Other reasons include the validity of claims around effectiveness being brought into question if the outcomes being measured are deemed to be arbitrary and failing to reflect clinical practice. Alternatively, if a drug is intended to be used in the long term, then a failure to demonstrate that treatment will bring lasting benefits relevant to the patient, or inappropriate methods of extrapolating long-term effectiveness will again raise questions around claimed effectiveness. 

Conclusions

Demonstrating evidence of comparative efficacy in rare diseases or diseases with high unmet need through conventional RCTs that satisfies regulatory standards for approval can be challenging. Vast amounts of RWD are being generated through the widespread use of technologies such as EHRs. 

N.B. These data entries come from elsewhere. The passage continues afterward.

/-- A frame request joins the core's queue, and its split waits in state frame (R81, R114). -/
def requestFrame (i : Instr) (v : View) (d : Nat × Bool) (s : State) : State :=
  let now := s.cyc v.sel.core
  (s.modCore v.sel.core (fun k => { k with
    lastGrant := if k.requests = [] then now else k.lastGrant
    requests := insertRequest ⟨v.sel.slot, lowLane v.m, i, d.1, d.2, now⟩ k.requests })).onSplit v.sel
      (fun sp => { sp with state := .frame, wait := .frame })

/-- Whether an instruction's allowance check and the poison of its sources leave it to its effect (R31, R143). -/
def wouldIssue (v : View) (i : Instr) : Bool :=
  !(v.split.paid.isNone && v.task.short (costOf v i)) && (firstPoison v i).isNone

/-- Whether a demand fits beside what the cycle's other side asks before it (R81). -/
def fitsBehind (s : State) (c : Nat) (d : Nat × Bool) : Bool :=
  let all := d :: s.ahead
  decide ((usedGrans s c).length + total (all.map Prod.fst) ≤ Config.vectorGranules) &&
  decide ((usedScalars s c).length + (all.filter Prod.snd).length ≤ Config.scalarGranules)

/-- Whether no request stands before a new one. In a cycle that both sides of the core share, one of that cycle from a higher
group slot stands behind it (R81). -/
def nextInOrder (v : View) (s : State) : Bool :=
  decide (v.core.requests = []) ||
  (s.hold && v.core.requests.all (fun r => decide (r.arrived = s.cyc v.sel.core) && decide (v.sel.slot < r.slot)))

/-- An instruction that may have to wait for granules (R81): behind every earlier request, and until its demand fits. In a cycle
that both sides of the core share the requests of the other side that stand before it are served before it too. -/
def issueOrRequest (i : Instr) (body : View → State → Act) (v : View) (s : State) : State :=
  match frameDemand v i with
  | some d =>
    if nextInOrder v s && demandFits s v.sel.core d.1 d.2 && (!s.hold || fitsBehind s v.sel.core d) then issueFrom i body v s
    else requestFrame i v d s
  | none => issueFrom i body v s

/-- The marker of a frame (R28). -/
def markerOf (gen : BitVec 8) (depth : Nat) : W64 := BitVec.ofNat 64 (gen.toNat * 256 + depth)

/-- `frame_alloc`: the callee's frame in the lowest free scalar granule, zero but for the marker in s63 (R27, R78 to
R80). -/
def allocFrame (v : View) (fr : Nat) (grans : List Nat) (s : State) : State :=
  let gen := v.core.sgenOf fr
  let depth := v.frame.depth + 1
  let f : Frame := ⟨grans, v.split.pc + 4, some v.fr, depth, gen, [], [(63, ⟨markerOf gen depth, false⟩)]⟩
  ((s.onGroup v.sel (fun g => g.putFrame fr f)).onSplit v.sel (fun sp => { sp with frame := fr })).modCore v.sel.core
    (fun k => { k with owners := Table.set k.owners fr (v.tid, v.group.gid) })

/-- The call itself, once its checks have passed and its granules are there (R80). -/
def callBody (demand : Nat) (t : W64) (v : View) (s : State) : Act :=
  match takeScalar s v.sel.core, takeGrans s v.sel.core (ceil8 demand) with
  | some fr, some gs => .goto t (allocFrame v fr gs s)
  | _, _ => .placed s

/-- CALL's effect (R80). -/
def callDirect (demand : Nat) (off : BitVec 18) (v : View) (s : State) : Act :=
  if v.frame.depth = 255 then .trap 13 (wordOf (.call demand off))
  else callBody demand (wordTarget v.split.pc off) v s

/-- CALLR's effect (R80). -/
def callIndirect (demand a : Nat) (v : View) (s : State) : Act :=
  match jumpTrap (v.rs a) with
  | some cause => .trap cause (v.rs a)
  | none => if v.frame.depth = 255 then .trap 13 (wordOf (.callr demand a)) else callBody demand (v.rs a) v s

/-- CALL (R80, R81). -/
def execCall (demand : Nat) (off : BitVec 18) (s : State) : Result :=
  issueWith (.call demand off) (issueOrRequest (.call demand off) (callDirect demand off)) s

/-- CALLR (R80, R81). -/
def execCallr (demand a : Nat) (s : State) : Result :=
  issueWith (.callr demand a) (issueOrRequest (.callr demand a) (callIndirect demand a)) s

/-- The split moved to a frame below its own; every frame that loses its last claim is freed, and its generation
advances (R82, R84, R127, R29). -/
def leaveFrames (v : View) (dest : Nat) (s : State) : State :=
  let s1 := s.onSplit v.sel (fun sp => { sp with frame := dest })
  match s1.group? v.sel.core v.sel.slot with
  | none => s1
  | some g =>
    let r := g.popFrames 256 v.fr dest
    (s1.putGroup v.sel.core v.sel.slot r.1).modCore v.sel.core (fun k => r.2.foldl Core.bumpGen k)
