/-- The walks that a set of changed words starts, passes repeating until one applies no entry (R226). -/
def walkWords : Nat → List Nat → State → State
  | 0, _, s => s
  | _ + 1, [], s => s
  | n + 1, pa :: rest, s =>
    let mine := s.tarn.filter (fun e => decide (e.pa = pa))
    let r := walkPass mine s [] false
    if r.2.2 then walkWords n (rest ++ r.2.1 ++ [pa]) r.1 else walkWords n rest s

/-- The walk after words have changed state. Every applied entry leaves the list or parks on another word, so that the
count of turns suffices: an ENQ parks anew at most as often as slot words are emptied. -/
def walk (words : List Nat) (s : State) : State :=
  if s.tarn = [] then s else walkWords (8 * (s.tarn.length + words.length + 1) ^ 2) words s

/-- A word that firmware itself writes, as a completion word: no field's access closes it (R11, R329, log entry 54). -/
def firmwareWord (s : State) (pa : Nat) (x : W64) : State := writeRaw s (cellsOf pa 8 x.toNat)

/-- A mailbox word that firmware writes full, as FFILL does (R225, R329). -/
def fillWord (s : State) (pa : Nat) (x : W64) : State := walk [pa] (setFull (firmwareWord s pa x) pa true)

end Sys2Proof.Machine
end

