/-- SWEEP once taken (R191, R192, R330). The sweep TCB is created READY, and runs no code: once it has a resident place it
drains until its last crew returns (R165, R173, log entry 35). That a dependence count of its template holds the crews alone is
a DESIGN CHOICE (log entry 66). -/
def sweepStart (p : Packet) (s0 s : State) (x : Queue) (op : Nat) : Option State :=
  if !(templateThere s0 x p.w18) then none
  else
    let n := p.w38.toNat
    let alw := p.w20.toNat
    if sweepFull s x.ctx n then some (s.hubDue op 2 0)
    else
      let b := (templateBytes s0 (hubWho x) none p.w18.toNat).map Prod.fst
      let key := rootKey x.asid p.w10.toNat
      let id := s.hub.nextSweep
      let t := { rootTask x b p.w10.toNat p.w28.toNat (if alw = Config.unmetered then alw else 0) op with
        kids := n, sweep := some id }
      let dim := fun k => W64.bits p.w30 (16 * k + 15) (16 * k) + 1
      let s1 := ((s.writeTcb key (s.readied t) (b.drop 128)).startSweep key).modHub (fun h => { h with
        sweeps := Table.set h.sweeps id ⟨key, dim 0, dim 1, dim 2, 0⟩, nextSweep := id + 1 })
      some (sweepCrews x b key id p.w28.toNat alw n t.handle (upto n) s1)

/-- SWEEP (R191, R330 kind 2). -/
def execSweep (q : Nat) (p : Packet) (s : State) : Result :=
  event (packetStep q p 2 (fun s x => launchChecks p s x ++ dwordCheck 0x30 extentBits p.w30 true ++
    dwordCheck 0x38 0x1FF p.w38 (decide (1 ≤ W64.bits p.w38 8 0) &&
      decide (p.w28.toNat + W64.bits p.w38 8 0 ≤ Config.cores)))
    (sweepStart p s) s)

/-! COPY (R268, R330). -/

/-- The length that the addresses of a COPY are checked for: one beyond its limit fails at its own field (R332). -/
def copyLength (p : Packet) : Nat := if p.w20.toNat < 2 ^ 36 then p.w20.toNat else 0

/-- COPY (R330 kind 3): the hub's engine has the copy until HUB_COPY_COMPLETE. -/
def execCopy (q : Nat) (p : Packet) (s : State) : Result :=
  event (packetStep q p 3 (fun s x =>
      dwordCheck 0x10 allBits p.w10 (reaches s x Need.copyOut p.w10.toNat (copyLength p)) ++
      dwordCheck 0x18 allBits p.w18 (reaches s x Need.copyIn p.w18.toNat (copyLength p)) ++
      dwordCheck 0x20 allBits p.w20 (decide (p.w20.toNat < 2 ^ 36)) ++ reservedFrom p 0x28)
    (fun s _ op => some (s.hubWait op (.copy p.w10 p.w18 p.w20.toNat 0))) s)

/-- HUB_COPY_COMPLETE: every unit is performed and the completion is due; a page that is absent or has changed makes the
copy wait with a record instead (R268, R330). -/
def hubCopyComplete (op : Nat) (s : State) : Option State :=
  match s.hub.ops.find? (fun o => decide (o.id = op)) with
  | none => none
  | some o => match o.wait, Table.get? s.hub.queues o.queue with
    | .copy dst src len records, some x =>
      if records ≠ 0 then none
      else
        let rows : List CopyRow := [⟨dst, src, len⟩]
        match copyTrouble s (hubWho x) rows with
        | [] =>
          let s1 := ((writeCopied s (copyCells s (hubWho x) (copySequence rows))).refuseUnits (copySequence rows)).noteTiles
            (rowsHit rows)
          some (({ s1 with fresh := s1.fresh + 1 } : State).hubDue op 0 0)
        | vas => some ((s.hubRecords x.ctx x.asid 7 op vas).hubWait op (.copy dst src len vas.length))
    | _, _ => none

/-- HUB_COPY_COMPLETE (R321, R330). -/
def execHubCopyComplete (op : Nat) (s : State) : Result := event (hubCopyComplete op s)

/-! WAITWORD and FILLWORD (R225, R330). -/

/-- A WAITWORD or FILLWORD presented at its word: it proceeds, parks in the Tarn, or waits with a record. A word that can
no longer be reached ends the packet as rejected at its field. -/
def presentWord (s : State) (o : HubOp) (x : Queue) (va : Nat) (need : Need) (waits : Nat → HubWait) : Option State :=
  match translate s x.ctx x.asid need va with
  | .bad => some (s.hubDue o.id 7 0x10)
  | .absent _ => some ((s.hubRecords x.ctx x.asid 2 o.id [va]).hubWait o.id (waits 1))
  | .phys pa => match tryHub s pa o.id with
    | some r => some (walk r.2 r.1)
    | none => if tarnRoom s pa then some { s with tarn := s.tarn ++ [⟨pa, .hub o.id⟩] } else none

/-- The n-th operation presented, if it is a WAITWORD or FILLWORD that waits neither in the Tarn nor on a record. -/
def presentOp (s : State) (o : HubOp) : Option State :=
  match Table.get? s.hub.queues o.queue with
  | none => none
  | some x =>
    if s.tarn.any (fun e => decide (e.user = .hub o.id)) then none
    else match o.wait with
      | .waitword va take 0 => presentWord s o x va.toNat Need.take (fun n => .waitword va take n)
      | .fillword va value force 0 => presentWord s o x va.toNat Need.fill (fun n => .fillword va value force n)
      | .waitword _ _ _ | .fillword _ _ _ _ | .copy _ _ _ _ | .fence | .word _ _ _ | .wellspring => none

/-- An operation that has just started waiting for a word, presented at once. -/
def startWord (s : State) (op : Nat) (w : HubWait) : State :=
  let s1 := s.hubWait op w
  match s1.hub.ops.find? (fun o => decide (o.id = op)) with
  | some o => (presentOp s1 o).getD s1
  | none => s1

/-- Whether a word may be named by WAITWORD or FILLWORD (R225, R332). -/
def wordGood (s : State) (x : Queue) (need : Need) (va : W64) : Bool :=
  decide (va.toNat % 8 = 0) && reaches s x need va.toNat 8

/-- WAITWORD (R330 kind 4). -/
def execWaitword (q : Nat) (p : Packet) (s : State) : Result :=
  event (packetStep q p 4 (fun s x => dwordCheck 0x10 allBits p.w10 (wordGood s x Need.take p.w10) ++
      dwordCheck 0x18 1 p.w18 true ++ reservedFrom p 0x20)
    (fun s _ op => some (startWord s op (.waitword p.w10 (p.w18.getLsbD 0) 0))) s)

/-- FILLWORD (R330 kind 5). -/
def execFillword (q : Nat) (p : Packet) (s : State) : Result :=
  event (packetStep q p 5 (fun s x => dwordCheck 0x10 allBits p.w10 (wordGood s x Need.fill p.w10) ++
      dwordCheck 0x18 allBits p.w18 true ++ dwordCheck 0x20 1 p.w20 true ++ reservedFrom p 0x28)
    (fun s _ op => some (startWord s op (.fillword p.w10 p.w18 (p.w20.getLsbD 0) 0))) s)

/-! Capture windows (R310, R312, R330). -/

/-- A context changed, where there is one. -/
def State.modCtx (s : State) (ctx : Nat) (f : Ctx → Ctx) : State :=
  s.modHub (fun h => { h with ctxs := Table.modify h.ctxs ctx f })

/-- The window of a context opened: every core where its crews run takes a set, as far as one is free (R310). -/
def openCapture (s : State) (ctx block : Nat) : State :=
  let s1 := s.modCtx ctx (fun c => { c with capture := some block })
  (Table.keys s1.cores).foldl (fun st c => if hasCrew st c ctx && setFits st c ctx then st.loadSet c ctx else st) s1

/-- The window of a context closed: loaded sets are written back and freed (R310, R312). -/
def closeCapture (s : State) (ctx : Nat) : State :=
  let s1 := (Table.keys s.cores).foldl (fun st c =>
    (st.writeSet c ctx).modCore c (fun k => { k with sets := Table.erase k.sets ctx })) s
  s1.modCtx ctx (fun c => { c with capture := none })

/-- CAPTURE_START (R330 kind 6). -/
def execCaptureStart (q : Nat) (p : Packet) (s : State) : Result :=
  event (packetStep q p 6 (fun s x => dwordCheck 0x10 allBits p.w10
      (reaches s x Need.load p.w10.toNat (512 * Config.cores) && reaches s x Need.store p.w10.toNat (512 * Config.cores)) ++
      reservedFrom p 0x18)
    (fun s x op => some ((openCapture s x.ctx p.w10.toNat).hubDue op 0 0)) s)

/-- CAPTURE_STOP (R330 kind 7). -/
def execCaptureStop (q : Nat) (p : Packet) (s : State) : Result :=
  event (packetStep q p 7 (fun _ _ => reservedFrom p 0x10)
    (fun s x op => some ((closeCapture s x.ctx).hubDue op 0 0)) s)

/-! GRANT, CANCEL, INVAL, FENCE (R330). -/

/-- The root task that a handle of a packet names, with inc = 0 (R330). -/
def rootNamed (s : State) (x : Queue) (h : W64) : Option Nat :=
  match namedBy s x.ctx x.asid h with
  | .task t => if h.toNat % 256 = 0 && decide (t = rootKey x.asid (h.toNat / 256 * 256)) then some t else none
  | .gone | .bad => none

RWD and ECAs are not intended to replace RCTs, or lower regulatory standards in any way when it comes to market authorization. But it is important to recognize that there are questions which, at times cannot be answered with an RCT due to practical or ethical reasons. 

In these situations, RWD can complement traditional evidence from clinical trials in the form of an ECA. While this has accelerated the approval of many drugs in the past, successfully embarking on this path is contingent on how well the biases they are prone to are accounting for though advanced analytical methods.

Regulatory authorities are embracing the efficiencies RWD can bring, which extend beyond approval though studies to support post-marketing commitments to demonstrate value to payers. If lessons are learnt from the mistakes of submissions failing to gain approval, then manufacturers, regulators, payers, and patients – everyone wins.